▶ **Task goal**
Go through the entries below and print, exactly, the lines starting at the one with "rw [h, Nat.pow_add, show" and ending at the one with "simp only [TailA.ofNat, TailA.mk.injEq]", keeping both ends and no others.

▶ **Stored data entries**
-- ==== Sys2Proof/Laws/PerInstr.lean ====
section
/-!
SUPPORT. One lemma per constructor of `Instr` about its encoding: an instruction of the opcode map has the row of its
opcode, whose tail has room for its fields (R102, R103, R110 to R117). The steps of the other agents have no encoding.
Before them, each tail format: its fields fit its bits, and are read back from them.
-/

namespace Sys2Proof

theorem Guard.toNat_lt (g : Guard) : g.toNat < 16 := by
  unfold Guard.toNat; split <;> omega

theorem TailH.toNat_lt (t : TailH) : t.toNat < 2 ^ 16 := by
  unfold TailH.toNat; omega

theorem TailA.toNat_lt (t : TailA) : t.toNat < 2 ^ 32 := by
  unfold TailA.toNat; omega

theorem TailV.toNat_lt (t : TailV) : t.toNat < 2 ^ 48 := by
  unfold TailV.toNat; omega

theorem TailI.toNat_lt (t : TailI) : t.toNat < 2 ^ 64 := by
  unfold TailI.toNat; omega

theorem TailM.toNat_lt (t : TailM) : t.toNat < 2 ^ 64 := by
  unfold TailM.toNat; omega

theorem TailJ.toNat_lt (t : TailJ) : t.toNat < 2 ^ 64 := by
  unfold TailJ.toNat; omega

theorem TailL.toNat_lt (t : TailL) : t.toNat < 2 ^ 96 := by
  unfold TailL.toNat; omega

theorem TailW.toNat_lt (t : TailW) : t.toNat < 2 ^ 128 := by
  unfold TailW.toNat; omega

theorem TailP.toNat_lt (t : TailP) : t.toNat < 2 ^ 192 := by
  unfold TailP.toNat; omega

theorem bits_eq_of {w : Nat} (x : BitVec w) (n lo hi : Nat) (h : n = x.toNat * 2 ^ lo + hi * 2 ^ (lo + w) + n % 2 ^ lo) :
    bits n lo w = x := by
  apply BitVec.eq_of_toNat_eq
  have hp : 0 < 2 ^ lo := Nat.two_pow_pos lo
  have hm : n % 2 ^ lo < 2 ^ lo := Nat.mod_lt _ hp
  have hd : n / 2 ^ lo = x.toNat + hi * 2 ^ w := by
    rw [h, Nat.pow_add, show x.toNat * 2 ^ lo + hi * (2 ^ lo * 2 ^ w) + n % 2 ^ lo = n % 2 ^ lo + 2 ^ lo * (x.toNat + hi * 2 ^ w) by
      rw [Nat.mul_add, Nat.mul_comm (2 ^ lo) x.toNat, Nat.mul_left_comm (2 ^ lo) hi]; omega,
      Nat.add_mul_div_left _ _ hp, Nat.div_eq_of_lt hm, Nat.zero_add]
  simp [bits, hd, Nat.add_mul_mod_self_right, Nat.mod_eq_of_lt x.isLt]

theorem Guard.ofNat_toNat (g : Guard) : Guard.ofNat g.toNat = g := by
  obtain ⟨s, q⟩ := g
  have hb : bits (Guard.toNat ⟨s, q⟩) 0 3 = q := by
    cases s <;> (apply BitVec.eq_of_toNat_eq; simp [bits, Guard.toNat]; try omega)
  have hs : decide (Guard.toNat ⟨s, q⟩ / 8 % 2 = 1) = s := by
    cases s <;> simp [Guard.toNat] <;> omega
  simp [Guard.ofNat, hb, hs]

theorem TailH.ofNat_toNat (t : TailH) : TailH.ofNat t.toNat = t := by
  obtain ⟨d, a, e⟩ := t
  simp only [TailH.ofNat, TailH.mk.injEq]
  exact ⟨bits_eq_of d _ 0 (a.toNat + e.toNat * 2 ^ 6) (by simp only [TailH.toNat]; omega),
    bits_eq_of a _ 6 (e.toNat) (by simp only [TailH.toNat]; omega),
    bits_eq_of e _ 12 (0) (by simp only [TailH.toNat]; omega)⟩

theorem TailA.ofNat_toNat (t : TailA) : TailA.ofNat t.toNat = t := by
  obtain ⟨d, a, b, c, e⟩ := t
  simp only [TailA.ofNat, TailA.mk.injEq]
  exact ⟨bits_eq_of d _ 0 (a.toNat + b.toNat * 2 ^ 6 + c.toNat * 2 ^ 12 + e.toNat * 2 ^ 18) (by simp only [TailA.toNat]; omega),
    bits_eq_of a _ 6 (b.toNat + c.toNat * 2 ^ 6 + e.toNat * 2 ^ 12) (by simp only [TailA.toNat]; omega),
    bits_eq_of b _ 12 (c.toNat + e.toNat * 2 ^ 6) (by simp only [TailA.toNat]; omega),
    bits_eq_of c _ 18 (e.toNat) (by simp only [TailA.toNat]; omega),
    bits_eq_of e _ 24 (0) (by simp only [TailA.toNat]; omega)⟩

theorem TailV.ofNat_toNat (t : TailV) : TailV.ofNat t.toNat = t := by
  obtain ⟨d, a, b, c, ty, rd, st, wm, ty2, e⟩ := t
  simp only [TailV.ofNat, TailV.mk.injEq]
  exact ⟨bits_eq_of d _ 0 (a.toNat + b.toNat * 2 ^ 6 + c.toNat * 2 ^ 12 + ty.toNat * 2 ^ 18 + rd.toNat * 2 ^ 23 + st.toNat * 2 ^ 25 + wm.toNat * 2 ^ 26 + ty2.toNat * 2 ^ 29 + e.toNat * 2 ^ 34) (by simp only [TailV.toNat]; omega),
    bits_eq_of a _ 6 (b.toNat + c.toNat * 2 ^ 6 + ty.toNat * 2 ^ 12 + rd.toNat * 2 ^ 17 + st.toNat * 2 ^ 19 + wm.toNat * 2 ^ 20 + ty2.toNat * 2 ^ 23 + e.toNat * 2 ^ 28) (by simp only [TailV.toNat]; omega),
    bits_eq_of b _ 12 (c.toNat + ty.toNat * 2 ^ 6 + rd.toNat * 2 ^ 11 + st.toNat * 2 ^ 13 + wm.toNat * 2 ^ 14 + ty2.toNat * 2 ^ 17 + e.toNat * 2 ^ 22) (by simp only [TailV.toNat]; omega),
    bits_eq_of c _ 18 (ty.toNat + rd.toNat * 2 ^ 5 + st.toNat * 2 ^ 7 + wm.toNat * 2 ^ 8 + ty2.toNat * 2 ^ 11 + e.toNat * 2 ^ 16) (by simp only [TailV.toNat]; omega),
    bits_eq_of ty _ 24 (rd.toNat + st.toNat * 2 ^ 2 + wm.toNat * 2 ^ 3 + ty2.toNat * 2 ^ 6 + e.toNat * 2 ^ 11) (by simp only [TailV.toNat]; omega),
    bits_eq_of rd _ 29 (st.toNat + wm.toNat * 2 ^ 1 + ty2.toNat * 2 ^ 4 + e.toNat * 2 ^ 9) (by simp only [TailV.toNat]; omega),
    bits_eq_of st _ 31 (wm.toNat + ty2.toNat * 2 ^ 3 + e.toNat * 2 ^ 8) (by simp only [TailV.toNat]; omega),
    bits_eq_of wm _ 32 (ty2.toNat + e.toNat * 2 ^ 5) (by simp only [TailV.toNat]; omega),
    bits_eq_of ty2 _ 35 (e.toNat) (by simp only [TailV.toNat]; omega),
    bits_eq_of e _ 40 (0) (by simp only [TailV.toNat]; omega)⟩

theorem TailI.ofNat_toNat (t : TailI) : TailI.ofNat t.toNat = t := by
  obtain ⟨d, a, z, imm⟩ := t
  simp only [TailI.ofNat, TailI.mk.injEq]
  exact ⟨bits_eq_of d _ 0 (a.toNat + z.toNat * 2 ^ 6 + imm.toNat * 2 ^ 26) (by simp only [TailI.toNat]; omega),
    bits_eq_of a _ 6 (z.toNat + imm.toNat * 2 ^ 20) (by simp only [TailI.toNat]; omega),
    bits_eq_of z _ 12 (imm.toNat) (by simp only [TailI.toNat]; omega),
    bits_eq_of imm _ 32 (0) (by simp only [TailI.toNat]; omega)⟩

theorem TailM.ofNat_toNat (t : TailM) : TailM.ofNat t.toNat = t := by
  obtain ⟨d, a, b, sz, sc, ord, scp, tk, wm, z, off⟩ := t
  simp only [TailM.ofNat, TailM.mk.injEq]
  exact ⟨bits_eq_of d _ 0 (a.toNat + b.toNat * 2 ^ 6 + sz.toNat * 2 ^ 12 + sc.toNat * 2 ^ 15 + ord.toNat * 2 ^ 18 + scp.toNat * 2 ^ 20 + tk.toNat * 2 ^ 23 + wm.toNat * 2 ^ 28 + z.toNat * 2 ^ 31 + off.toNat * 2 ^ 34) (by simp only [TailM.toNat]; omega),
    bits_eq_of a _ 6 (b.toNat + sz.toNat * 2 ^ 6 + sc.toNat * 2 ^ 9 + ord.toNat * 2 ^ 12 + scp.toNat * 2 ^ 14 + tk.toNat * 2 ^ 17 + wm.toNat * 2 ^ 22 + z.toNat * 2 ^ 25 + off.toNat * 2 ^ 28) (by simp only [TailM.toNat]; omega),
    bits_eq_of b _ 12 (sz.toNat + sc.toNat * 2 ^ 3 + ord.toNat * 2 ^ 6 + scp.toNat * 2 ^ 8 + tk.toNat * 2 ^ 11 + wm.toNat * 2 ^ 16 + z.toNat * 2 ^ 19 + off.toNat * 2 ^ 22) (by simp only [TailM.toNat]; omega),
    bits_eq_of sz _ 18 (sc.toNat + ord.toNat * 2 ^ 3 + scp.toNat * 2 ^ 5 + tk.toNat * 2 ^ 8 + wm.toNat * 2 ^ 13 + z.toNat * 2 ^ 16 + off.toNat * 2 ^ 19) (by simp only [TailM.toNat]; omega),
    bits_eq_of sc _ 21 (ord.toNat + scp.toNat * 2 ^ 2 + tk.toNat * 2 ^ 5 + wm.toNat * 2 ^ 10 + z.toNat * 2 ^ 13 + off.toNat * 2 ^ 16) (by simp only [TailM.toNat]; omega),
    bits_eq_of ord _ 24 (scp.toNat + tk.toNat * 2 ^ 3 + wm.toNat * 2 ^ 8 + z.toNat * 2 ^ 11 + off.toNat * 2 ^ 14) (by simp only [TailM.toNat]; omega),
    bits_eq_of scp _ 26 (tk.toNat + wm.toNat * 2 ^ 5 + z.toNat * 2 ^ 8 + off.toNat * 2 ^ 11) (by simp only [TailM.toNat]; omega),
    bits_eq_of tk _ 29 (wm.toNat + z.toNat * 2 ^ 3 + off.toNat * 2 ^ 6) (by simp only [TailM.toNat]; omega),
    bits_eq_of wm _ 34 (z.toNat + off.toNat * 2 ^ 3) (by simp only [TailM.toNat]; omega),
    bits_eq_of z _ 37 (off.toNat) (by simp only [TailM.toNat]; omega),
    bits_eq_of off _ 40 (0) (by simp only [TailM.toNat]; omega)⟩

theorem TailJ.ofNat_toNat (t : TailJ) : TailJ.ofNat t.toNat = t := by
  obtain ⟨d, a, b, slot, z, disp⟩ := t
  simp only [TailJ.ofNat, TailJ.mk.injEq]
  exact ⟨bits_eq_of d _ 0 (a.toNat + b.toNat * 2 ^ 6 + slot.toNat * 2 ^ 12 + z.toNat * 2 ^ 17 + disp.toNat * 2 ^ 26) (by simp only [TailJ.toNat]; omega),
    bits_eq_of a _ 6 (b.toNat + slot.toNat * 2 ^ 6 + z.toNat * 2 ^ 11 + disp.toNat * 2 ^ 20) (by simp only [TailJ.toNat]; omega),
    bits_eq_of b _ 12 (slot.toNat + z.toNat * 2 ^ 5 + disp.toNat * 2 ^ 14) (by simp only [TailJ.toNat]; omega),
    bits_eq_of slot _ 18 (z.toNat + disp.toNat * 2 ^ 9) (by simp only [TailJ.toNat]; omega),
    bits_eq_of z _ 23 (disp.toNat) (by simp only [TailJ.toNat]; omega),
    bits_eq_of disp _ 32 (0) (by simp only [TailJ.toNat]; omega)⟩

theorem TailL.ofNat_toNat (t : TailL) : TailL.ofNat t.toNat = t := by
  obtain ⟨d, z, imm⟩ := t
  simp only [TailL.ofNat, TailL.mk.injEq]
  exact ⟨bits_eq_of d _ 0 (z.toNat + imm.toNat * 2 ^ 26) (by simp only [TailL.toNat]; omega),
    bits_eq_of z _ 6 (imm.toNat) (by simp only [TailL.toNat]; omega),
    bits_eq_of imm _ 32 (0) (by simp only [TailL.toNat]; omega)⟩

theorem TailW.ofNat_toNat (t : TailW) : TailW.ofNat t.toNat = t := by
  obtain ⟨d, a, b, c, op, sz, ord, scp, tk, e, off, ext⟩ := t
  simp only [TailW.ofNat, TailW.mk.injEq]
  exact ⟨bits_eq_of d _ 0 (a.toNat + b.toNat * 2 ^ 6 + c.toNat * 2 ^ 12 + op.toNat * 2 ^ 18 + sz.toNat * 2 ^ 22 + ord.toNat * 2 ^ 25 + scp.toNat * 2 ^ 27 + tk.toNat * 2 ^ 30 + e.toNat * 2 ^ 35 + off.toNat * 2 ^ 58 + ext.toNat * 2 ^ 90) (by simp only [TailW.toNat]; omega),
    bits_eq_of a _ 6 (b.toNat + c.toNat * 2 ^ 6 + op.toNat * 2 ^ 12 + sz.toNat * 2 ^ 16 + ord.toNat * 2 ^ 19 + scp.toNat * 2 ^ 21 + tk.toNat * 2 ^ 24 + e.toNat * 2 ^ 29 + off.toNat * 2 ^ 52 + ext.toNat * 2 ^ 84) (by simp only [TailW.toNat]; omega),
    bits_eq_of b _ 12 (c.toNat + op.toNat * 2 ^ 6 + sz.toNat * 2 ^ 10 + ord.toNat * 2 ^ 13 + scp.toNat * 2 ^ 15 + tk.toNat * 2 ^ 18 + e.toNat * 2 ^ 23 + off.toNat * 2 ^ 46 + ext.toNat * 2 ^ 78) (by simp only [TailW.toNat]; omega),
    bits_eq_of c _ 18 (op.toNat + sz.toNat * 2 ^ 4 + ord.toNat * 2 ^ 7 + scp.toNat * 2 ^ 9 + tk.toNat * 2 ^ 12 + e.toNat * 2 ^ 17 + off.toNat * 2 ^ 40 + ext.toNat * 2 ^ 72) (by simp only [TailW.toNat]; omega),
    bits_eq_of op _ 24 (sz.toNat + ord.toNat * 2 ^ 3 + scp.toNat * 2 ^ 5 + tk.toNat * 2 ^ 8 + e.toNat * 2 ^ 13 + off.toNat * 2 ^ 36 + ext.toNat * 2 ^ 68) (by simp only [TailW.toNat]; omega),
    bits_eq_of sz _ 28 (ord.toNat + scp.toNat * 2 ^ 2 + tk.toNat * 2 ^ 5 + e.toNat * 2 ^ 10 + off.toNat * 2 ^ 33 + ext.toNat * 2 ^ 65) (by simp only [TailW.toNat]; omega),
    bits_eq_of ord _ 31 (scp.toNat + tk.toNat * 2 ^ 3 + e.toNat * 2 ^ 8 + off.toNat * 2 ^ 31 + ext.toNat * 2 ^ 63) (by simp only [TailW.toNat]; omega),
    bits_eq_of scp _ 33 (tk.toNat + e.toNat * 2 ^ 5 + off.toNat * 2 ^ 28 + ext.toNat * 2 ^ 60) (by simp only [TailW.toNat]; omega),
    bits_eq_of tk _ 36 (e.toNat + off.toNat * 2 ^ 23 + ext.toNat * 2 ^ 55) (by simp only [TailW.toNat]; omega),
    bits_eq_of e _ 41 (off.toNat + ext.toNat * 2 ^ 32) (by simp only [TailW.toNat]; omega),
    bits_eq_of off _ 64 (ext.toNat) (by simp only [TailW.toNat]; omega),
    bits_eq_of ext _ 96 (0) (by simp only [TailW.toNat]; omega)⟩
* * *
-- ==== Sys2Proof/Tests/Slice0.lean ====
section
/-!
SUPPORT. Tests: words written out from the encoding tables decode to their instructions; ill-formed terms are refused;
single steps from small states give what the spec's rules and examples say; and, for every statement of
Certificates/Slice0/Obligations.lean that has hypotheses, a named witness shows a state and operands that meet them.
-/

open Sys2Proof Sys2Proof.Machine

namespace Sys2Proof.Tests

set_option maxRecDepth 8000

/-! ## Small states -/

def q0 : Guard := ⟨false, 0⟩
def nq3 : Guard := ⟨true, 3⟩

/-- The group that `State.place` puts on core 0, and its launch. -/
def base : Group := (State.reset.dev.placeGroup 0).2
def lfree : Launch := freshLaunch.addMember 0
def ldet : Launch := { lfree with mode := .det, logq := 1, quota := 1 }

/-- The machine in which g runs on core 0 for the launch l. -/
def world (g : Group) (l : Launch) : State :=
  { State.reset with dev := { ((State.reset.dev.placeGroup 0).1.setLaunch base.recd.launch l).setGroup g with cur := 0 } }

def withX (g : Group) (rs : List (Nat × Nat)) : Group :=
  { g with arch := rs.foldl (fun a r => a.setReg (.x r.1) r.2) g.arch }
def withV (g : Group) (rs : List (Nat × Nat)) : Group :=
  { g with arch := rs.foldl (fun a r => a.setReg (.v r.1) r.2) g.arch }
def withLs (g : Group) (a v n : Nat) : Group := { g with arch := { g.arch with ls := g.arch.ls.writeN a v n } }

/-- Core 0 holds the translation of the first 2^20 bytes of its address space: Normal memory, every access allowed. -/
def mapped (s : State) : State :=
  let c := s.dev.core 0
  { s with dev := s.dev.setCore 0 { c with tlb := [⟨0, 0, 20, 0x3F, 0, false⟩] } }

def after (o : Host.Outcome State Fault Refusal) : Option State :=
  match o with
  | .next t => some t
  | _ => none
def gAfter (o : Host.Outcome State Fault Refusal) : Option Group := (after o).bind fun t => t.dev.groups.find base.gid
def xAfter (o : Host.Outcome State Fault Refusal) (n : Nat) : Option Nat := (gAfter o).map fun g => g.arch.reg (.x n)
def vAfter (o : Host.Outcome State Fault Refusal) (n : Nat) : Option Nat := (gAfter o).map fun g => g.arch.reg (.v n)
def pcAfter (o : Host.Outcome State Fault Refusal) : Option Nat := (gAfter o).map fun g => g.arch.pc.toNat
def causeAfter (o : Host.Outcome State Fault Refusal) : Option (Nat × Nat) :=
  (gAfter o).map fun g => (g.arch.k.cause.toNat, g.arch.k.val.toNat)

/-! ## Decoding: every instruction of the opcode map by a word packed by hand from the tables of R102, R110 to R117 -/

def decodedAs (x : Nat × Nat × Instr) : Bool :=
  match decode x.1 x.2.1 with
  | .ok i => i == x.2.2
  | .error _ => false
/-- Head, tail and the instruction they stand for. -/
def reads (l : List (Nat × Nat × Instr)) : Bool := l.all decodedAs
---
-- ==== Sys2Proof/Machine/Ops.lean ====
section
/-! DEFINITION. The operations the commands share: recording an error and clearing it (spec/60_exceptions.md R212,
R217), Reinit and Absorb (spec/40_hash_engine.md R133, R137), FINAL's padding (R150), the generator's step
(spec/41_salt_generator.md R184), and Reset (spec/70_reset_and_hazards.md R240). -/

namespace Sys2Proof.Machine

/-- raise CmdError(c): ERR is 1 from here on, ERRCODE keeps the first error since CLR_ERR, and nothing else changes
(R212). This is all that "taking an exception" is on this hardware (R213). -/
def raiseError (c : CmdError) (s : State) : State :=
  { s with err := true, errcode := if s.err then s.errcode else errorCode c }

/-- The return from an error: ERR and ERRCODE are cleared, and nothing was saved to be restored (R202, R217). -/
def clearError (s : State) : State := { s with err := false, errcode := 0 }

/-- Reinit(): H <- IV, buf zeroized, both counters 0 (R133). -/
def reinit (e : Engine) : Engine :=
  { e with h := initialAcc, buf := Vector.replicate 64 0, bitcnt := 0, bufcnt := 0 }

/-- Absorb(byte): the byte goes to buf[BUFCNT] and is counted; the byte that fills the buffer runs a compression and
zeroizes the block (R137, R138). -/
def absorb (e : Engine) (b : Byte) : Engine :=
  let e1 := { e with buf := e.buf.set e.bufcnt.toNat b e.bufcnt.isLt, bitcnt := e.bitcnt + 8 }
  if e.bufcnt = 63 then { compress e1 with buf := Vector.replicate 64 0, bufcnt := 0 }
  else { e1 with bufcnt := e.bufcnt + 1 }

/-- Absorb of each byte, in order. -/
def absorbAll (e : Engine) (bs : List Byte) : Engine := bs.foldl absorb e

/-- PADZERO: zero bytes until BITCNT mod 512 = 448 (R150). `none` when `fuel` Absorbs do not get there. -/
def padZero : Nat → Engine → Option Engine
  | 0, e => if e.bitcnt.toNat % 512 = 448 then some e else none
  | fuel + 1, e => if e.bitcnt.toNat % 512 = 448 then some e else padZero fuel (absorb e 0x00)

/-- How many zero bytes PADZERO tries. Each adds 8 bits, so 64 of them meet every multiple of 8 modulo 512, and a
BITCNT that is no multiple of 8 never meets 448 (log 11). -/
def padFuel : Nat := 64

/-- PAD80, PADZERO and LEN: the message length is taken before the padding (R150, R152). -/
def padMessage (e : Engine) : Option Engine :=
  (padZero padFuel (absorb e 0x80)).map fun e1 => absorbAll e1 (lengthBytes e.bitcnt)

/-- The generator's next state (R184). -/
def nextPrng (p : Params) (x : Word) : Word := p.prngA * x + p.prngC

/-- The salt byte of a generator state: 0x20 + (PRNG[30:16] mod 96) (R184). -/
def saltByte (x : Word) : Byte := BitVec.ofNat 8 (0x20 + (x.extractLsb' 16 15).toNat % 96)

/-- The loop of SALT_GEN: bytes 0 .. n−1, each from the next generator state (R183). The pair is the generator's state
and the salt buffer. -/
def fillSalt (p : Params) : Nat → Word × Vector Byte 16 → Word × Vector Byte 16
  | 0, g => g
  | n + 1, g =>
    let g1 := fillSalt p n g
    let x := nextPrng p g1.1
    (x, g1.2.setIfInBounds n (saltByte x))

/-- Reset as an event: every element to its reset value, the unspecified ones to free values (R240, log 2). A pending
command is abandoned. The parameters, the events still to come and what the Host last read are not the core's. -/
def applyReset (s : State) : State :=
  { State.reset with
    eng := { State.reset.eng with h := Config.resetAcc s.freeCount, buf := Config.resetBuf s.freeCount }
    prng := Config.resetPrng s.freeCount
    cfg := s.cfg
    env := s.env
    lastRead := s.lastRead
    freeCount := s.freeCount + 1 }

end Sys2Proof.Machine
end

▶ **Answer section**
    rw [h, Nat.pow_add, show x.toNat * 2 ^ lo + hi * (2 ^ lo * 2 ^ w) + n % 2 ^ lo = n % 2 ^ lo + 2 ^ lo * (x.toNat + hi * 2 ^ w) by
      rw [Nat.mul_add, Nat.mul_comm (2 ^ lo) x.toNat, Nat.mul_left_comm (2 ^ lo) hi]; omega,
      Nat.add_mul_div_left _ _ hp, Nat.div_eq_of_lt hm, Nat.zero_add]
  simp [bits, hd, Nat.add_mul_mod_self_right, Nat.mod_eq_of_lt x.isLt]

theorem Guard.ofNat_toNat (g : Guard) : Guard.ofNat g.toNat = g := by
  obtain ⟨s, q⟩ := g
  have hb : bits (Guard.toNat ⟨s, q⟩) 0 3 = q := by
    cases s <;> (apply BitVec.eq_of_toNat_eq; simp [bits, Guard.toNat]; try omega)
  have hs : decide (Guard.toNat ⟨s, q⟩ / 8 % 2 = 1) = s := by
    cases s <;> simp [Guard.toNat] <;> omega
  simp [Guard.ofNat, hb, hs]

theorem TailH.ofNat_toNat (t : TailH) : TailH.ofNat t.toNat = t := by
  obtain ⟨d, a, e⟩ := t
  simp only [TailH.ofNat, TailH.mk.injEq]
  exact ⟨bits_eq_of d _ 0 (a.toNat + e.toNat * 2 ^ 6) (by simp only [TailH.toNat]; omega),
    bits_eq_of a _ 6 (e.toNat) (by simp only [TailH.toNat]; omega),
    bits_eq_of e _ 12 (0) (by simp only [TailH.toNat]; omega)⟩

theorem TailA.ofNat_toNat (t : TailA) : TailA.ofNat t.toNat = t := by
  obtain ⟨d, a, b, c, e⟩ := t
  simp only [TailA.ofNat, TailA.mk.injEq]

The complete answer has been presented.